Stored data
/-! ### The votes and the moves (R325, R331, R351) -/

/-- Joins a contribution into a vote: the module's own where none is named. A further 0 of a module that has contributed
1 counts until the vote completes (R331). -/
def TreeSt.join (t : TreeSt) (src : Option Nat) (v : Bool) : TreeSt :=
  match src with
  | none => { t with own := true, vote := t.vote && v }
  | some l => { t with kids := if t.kids.contains l then t.kids else l :: t.kids, vote := t.vote && v }

/-- Sends a vote message: kind 2 the ready vote, 3 the commit vote. -/
def voteBytes (kind : Nat) (v : Bool) : List Byte := [BitVec.ofNat 8 kind, BitVec.ofNat 8 (b2n v)]

/-- The result of the commit vote comes down the tree: with 1 the module commits, with 0 the re-shard fails. -/
def commitResult (s : State) (p : Part) (result : Bool) : State :=
  match getJob s p with
  | none => s
  | some j =>
    match activeReshard j with
    | none => s
    | some r =>
      if r.voted.isNone then s
      else
        let s := toKids s p j.plan 0x24 (voteBytes 3 result)
        if result && r.voted == some true then reshardCommit s p j r else reshardFail s p

/-- Passes the commit vote on once the module's part of the tree is complete; the root has the result. -/
def commitUp (s : State) (p : Part) : State :=
  match getJob s p with
  | none => s
  | some j =>
    if !j.commitTree.full j.plan then s
    else if j.plan.lidx = 0 then commitResult s p j.commitTree.vote
    else sendTo s p (parentOf j.plan) 0x24 (voteBytes 3 j.commitTree.vote)

/-- The module's contribution to the commit vote. -/
def commitOwn (s : State) (p : Part) (v : Bool) : State :=
  commitUp (modJob s p fun j => { j with
    commitTree := j.commitTree.join none v, reshard := j.reshard.map fun r => { r with voted := some v } }) p

/-- The module's commit vote: 0 at once when a move failed or the command is aborted, also after a 1; 1 when all outgoing
moves are acknowledged and all incoming ones written. -/
def commitVoteOwn (s : State) (p : Part) : State :=
  match getJob s p with
  | none => s
  | some j =>
    match activeReshard j with
    | none => s
    | some r =>
      if !r.moved || r.voted == some false then s
      else if r.fail.isSome || r.aborted then commitOwn s p false
      else if r.voted.isNone && r.acks == 0 && movesIn s p j r then commitOwn s p true
      else s

/-- COMMIT_VOTE: a child's contribution, or the result from the parent. -/
def commitMsg (s : State) (p : Part) (src : Nat) (v : Bool) : State :=
  match getJob s p with
  | none => s
  | some j =>
    if j.plan.lidx ≠ 0 ∧ src = parentOf j.plan then commitResult s p v
    else if (kidsOf j.plan).contains src && (!j.commitTree.kids.contains src || !v) then
      commitUp (modJob s p fun j => { j with commitTree := j.commitTree.join (some src) v }) p
    else s
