/-- LNK_LOOP: a link whose bit changes goes down, and trains against itself or towards its partner (R360, R511). -/
def loopWrite (s : State) (w : Who) (v : Nat) : State :=
  withAuth s (stewardOk s w || (operatorOk s w && s.jobs.isEmpty)) w 0x7008 fun s =>
    let turn := (List.range 24).filter fun k => bit k v != bit k s.fabr.loop
    let s := turn.foldl (fun s k => putLink s k (downLink (getLink s k))) s
    { s with fabr := { s.fabr with loop := bits 23 0 v } }

/-- LNK_ (R341, R511). -/
def lnkWr (s : State) (a : RegWr) : State :=
  match a.o - 0x7000 with
  | 0x00 =>
    let c := bits 3 0 a.v
    let b := bits 7 4 a.v
    ranged s a (stewardOk s a.w) (decide (1 ≤ c ∧ 1 ≤ b)) fun s => { s with fabr := { s.fabr with vcwC := c, vcwB := b } }
  | 0x08 => if a.lo then loopWrite s a.w (bits 23 0 a.v) else s
  | _ => s

/-- Base and end of tier 1 to 3. -/
def tierEnds (k : Nat) : Nat × Nat := nth (0, 0) [(t1Base, t1End), (t2Base, t2End), (t3Base, t3End)] k

/-- Whether a window of partition `p` in tier `k + 1` stays in the tier and off the other partitions' windows. -/
def winOk (s : State) (p k : Nat) (w : Nat × Nat) : Bool :=
  let n := w.2 * 2 ^ 30
  let e := tierEnds k
  w.2 == 0 || (decide (e.1 ≤ w.1 ∧ w.1 + n ≤ e.2)
    && (List.range 4).all fun q => q == p ||
      (let x := tabGet (0, 0) s.wins (4 * q + k)
       !overlaps w.1 n x.1 (x.2 * 2 ^ 30)))

/-- Whether the regulator rates keep the sums of R232. -/
def ratesOk (t : Tab Nat) : Bool :=
  (List.range 4).all fun b =>
    decide ((List.range 4).foldl (fun n p => n + tabGet 0 t (4 * p + b)) 0 ≤ if b = 3 then 80 else 100)

/-- TIER_ (R198, R232, R512): the windows LK under the partition's lock. -/
def tierWr (s : State) (a : RegWr) : State :=
  let p := (a.o - 0x9000) / 0x100
  let r := (a.o - 0x9000) % 0x100
  if 4 ≤ p then s
  else if r < 0x30 then
    let k := r / 16
    if r % 16 ≠ 0 ∧ !a.lo then s else
    let old := tabGet (0, 0) s.wins (4 * p + k)
    let new := if r % 16 = 0 then (bits 63 30 a.v * 2 ^ 30, old.2) else (old.1, bits 15 0 a.v)
    ranged s a (partOk s a.w p) (!nth false s.tierLock p && winOk s p k new) fun s =>
      { s with wins := tabSet s.wins (4 * p + k) new }
  else if r = 0x40 then
    let t := (List.range 4).foldl (fun t b => tabSet t (4 * p + b) (bits (8 * b + 7) (8 * b) a.v)) s.rates
    ranged s a (partOk s a.w p) (ratesOk t) fun s => { s with rates := t }
  else s

/-- ROW_TDIR: 512 MiB in the partition's T1 window, LK under the partition's lock (R513). -/
def rowWr (s : State) (a : RegWr) : State :=
  let p := (a.o - 0xA000) / 0x40
  let b := bits 63 30 a.v * 2 ^ 30
  if 4 ≤ p ∨ a.o % 0x40 ≠ 0 then s
  else
    ranged s a (partOk s a.w p) (!nth false s.tierLock p && (b == 0 || inTier s (BitVec.ofNat 2 p) 1 b (2 ^ 29))) fun s =>
      { s with tdir := setNth s.tdir p b }
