-- ==== Sys2Proof/Machine/StreamCmds.lean ====
section
/-! DEFINITION. Control words and step-sequencer words, and the wake of a domain (R131, R145, R156, R162, R165, R167, R245, R246, R252, R275, R287, R290, R298, R429). -/

namespace Sys2Proof.Machine

/-- The type of an exchange entry of a partition's plan: 0 RQ, 1 RF, 2 AG, 3 CH; another number outside a job. -/
def entryKind (s : State) (p : Part) (e : XIx) : Nat :=
  match getJob s p with
  | none => 4
  | some j => (xent j.plan e.toNat).kind

/-- SAT (R245): the next word issues no earlier than its time from the anchor. -/
def execSat (p : Part) (u : SUnit) (cyc : W32) (s : State) : Host.Outcome State Fault Refusal :=
  .next (pushWord s p u (.sat cyc.toNat))

/-- SCUE (R245): the stream arrives at the cue point and waits for it. -/
def execScue (p : Part) (u : SUnit) (cue : BitVec 12) (s : State) : Host.Outcome State Fault Refusal :=
  .next (pushWord s p u (.scue cue.toNat))

/-- SARR (R245): the stream arrives at the cue point and goes on. -/
def execSarr (p : Part) (u : SUnit) (cue : BitVec 12) (s : State) : Host.Outcome State Fault Refusal :=
  .next (pushWord s p u (.sarr cue.toNat))

/-- SEND (R245): the end of the stream. -/
def execSend (p : Part) (u : SUnit) (s : State) : Host.Outcome State Fault Refusal := .next (pushWord s p u .send)

/-- PWAKE (R252): the masked domains are requested on. -/
def execPwake (p : Part) (mask : W64) (s : State) : Host.Outcome State Fault Refusal :=
  .next (pushWord s p .seq (.pwake mask))

/-- PGATE_OFF (R252): PGATE with state off. -/
def execPgateOff (p : Part) (mask : W64) (s : State) : Host.Outcome State Fault Refusal :=
  .next (pushWord s p .seq (.pgateOff mask))

/-- PGATE_RETAIN (R131): PGATE with state retain. -/
def execPgateRetain (p : Part) (mask : W64) (s : State) : Host.Outcome State Fault Refusal :=
  .next (pushWord s p .seq (.pgateRetain mask))

/-- DOMAIN_WAKE_COMPLETE (R429): a domain that was waking is on. -/
def execDomainWakeComplete (d : BitVec 6) (s : State) : Host.Outcome State Fault Refusal :=
  .next (whileActive s fun s => domWoken s d.toNat)

/-- DMAQ (R246): the descriptor is queued on the channel. -/
def execDmaq (p : Part) (desc : W32) (chan : ChanNum) (s : State) : Host.Outcome State Fault Refusal :=
  .next (pushWord s p .seq (.dmaq desc.toNat chan))

/-- LKG_INDEX_EXCHANGE (R145): LKG with phase 0. -/
def execLkgIndexExchange (p : Part) (g : Group) (s : State) : Host.Outcome State Fault Refusal :=
  .next (pushWord s p .seq (.lkg g 0))

/-- LKG_FETCH_POOL (R156): LKG with phase 1. -/
def execLkgFetchPool (p : Part) (g : Group) (s : State) : Host.Outcome State Fault Refusal :=
  .next (pushWord s p .seq (.lkg g 1))

/-- LKG_BACKWARD_PARTIALS (R165): LKG with phase 2. -/
def execLkgBackwardPartials (p : Part) (g : Group) (s : State) : Host.Outcome State Fault Refusal :=
  .next (pushWord s p .seq (.lkg g 2))

/-- LKG_OWNER_SUMS (R167): LKG with phase 3. -/
def execLkgOwnerSums (p : Part) (g : Group) (s : State) : Host.Outcome State Fault Refusal :=
  .next (pushWord s p .seq (.lkg g 3))

/-- LKG_ROW_UPDATES (R162): LKG with phase 4. -/
def execLkgRowUpdates (p : Part) (g : Group) (s : State) : Host.Outcome State Fault Refusal :=
  .next (pushWord s p .seq (.lkg g 4))

/-- XCH_RQ (R275): XCH of an entry of type 0. -/
def execXchRq (p : Part) (e : XIx) (s : State) : Host.Outcome State Fault Refusal :=
  .next (if entryKind s p e = 0 then pushWord s p .seq (.xch e) else s)

/-- XCH_RF (R287): XCH of an entry of type 1. -/
def execXchRf (p : Part) (e : XIx) (s : State) : Host.Outcome State Fault Refusal :=
  .next (if entryKind s p e = 1 then pushWord s p .seq (.xch e) else s)

/-- XCH_AG (R290): XCH of an entry of type 2. -/
def execXchAg (p : Part) (e : XIx) (s : State) : Host.Outcome State Fault Refusal :=
  .next (if entryKind s p e = 2 then pushWord s p .seq (.xch e) else s)

/-- XCH_CH (R298): XCH of an entry of type 3. -/
def execXchCh (p : Part) (e : XIx) (s : State) : Host.Outcome State Fault Refusal :=
  .next (if entryKind s p e = 3 then pushWord s p .seq (.xch e) else s)

end Sys2Proof.Machine
end

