-- ==== Sys2Proof/Machine/Step.lean ====
section
/-! DEFINITION. One step: the command at the front of the queue, or one tick when none waits. -/

namespace Sys2Proof.Machine

/-- Takes the command at the front of the queue and runs it with the queue's rest; on an empty queue the module idles
for one tick. -/
def step (s : State) : Host.Outcome State Fault Refusal :=
  match s.pending with
  | [] => .next (idle s)
  | c :: rest => exec c { s with pending := rest }

/-- The state with the command that a word spells at the front of its queue. -/
def State.withFetchWord (s : State) (nbits w : Nat) : State :=
  match decodeTableWord nbits w with
  | some c => { s with pending := c :: s.pending }
  | none => s

end Sys2Proof.Machine
end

#### Action item:
What is needed is an exact retyping of every line from the one containing "def execXchAg (p" through the final line of the entries, and only those lines.

#### Task solution:
def execXchAg (p : Part) (e : XIx) (s : State) : Host.Outcome State Fault Refusal :=
  .next (if entryKind s p e = 2 then pushWord s p .seq (.xch e) else s)

/-- XCH_CH (R298): XCH of an entry of type 3. -/
def execXchCh (p : Part) (e : XIx) (s : State) : Host.Outcome State Fault Refusal :=
  .next (if entryKind s p e = 3 then pushWord s p .seq (.xch e) else s)

end Sys2Proof.Machine
end

-- ==== Sys2Proof/Machine/Step.lean ====
section
/-! DEFINITION. One step: the command at the front of the queue, or one tick when none waits. -/

namespace Sys2Proof.Machine

/-- Takes the command at the front of the queue and runs it with the queue's rest; on an empty queue the module idles
for one tick. -/
def step (s : State) : Host.Outcome State Fault Refusal :=
  match s.pending with
  | [] => .next (idle s)
  | c :: rest => exec c { s with pending := rest }

/-- The state with the command that a word spells at the front of its queue. -/
def State.withFetchWord (s : State) (nbits w : Nat) : State :=
  match decodeTableWord nbits w with
  | some c => { s with pending := c :: s.pending }
  | none => s

end Sys2Proof.Machine
end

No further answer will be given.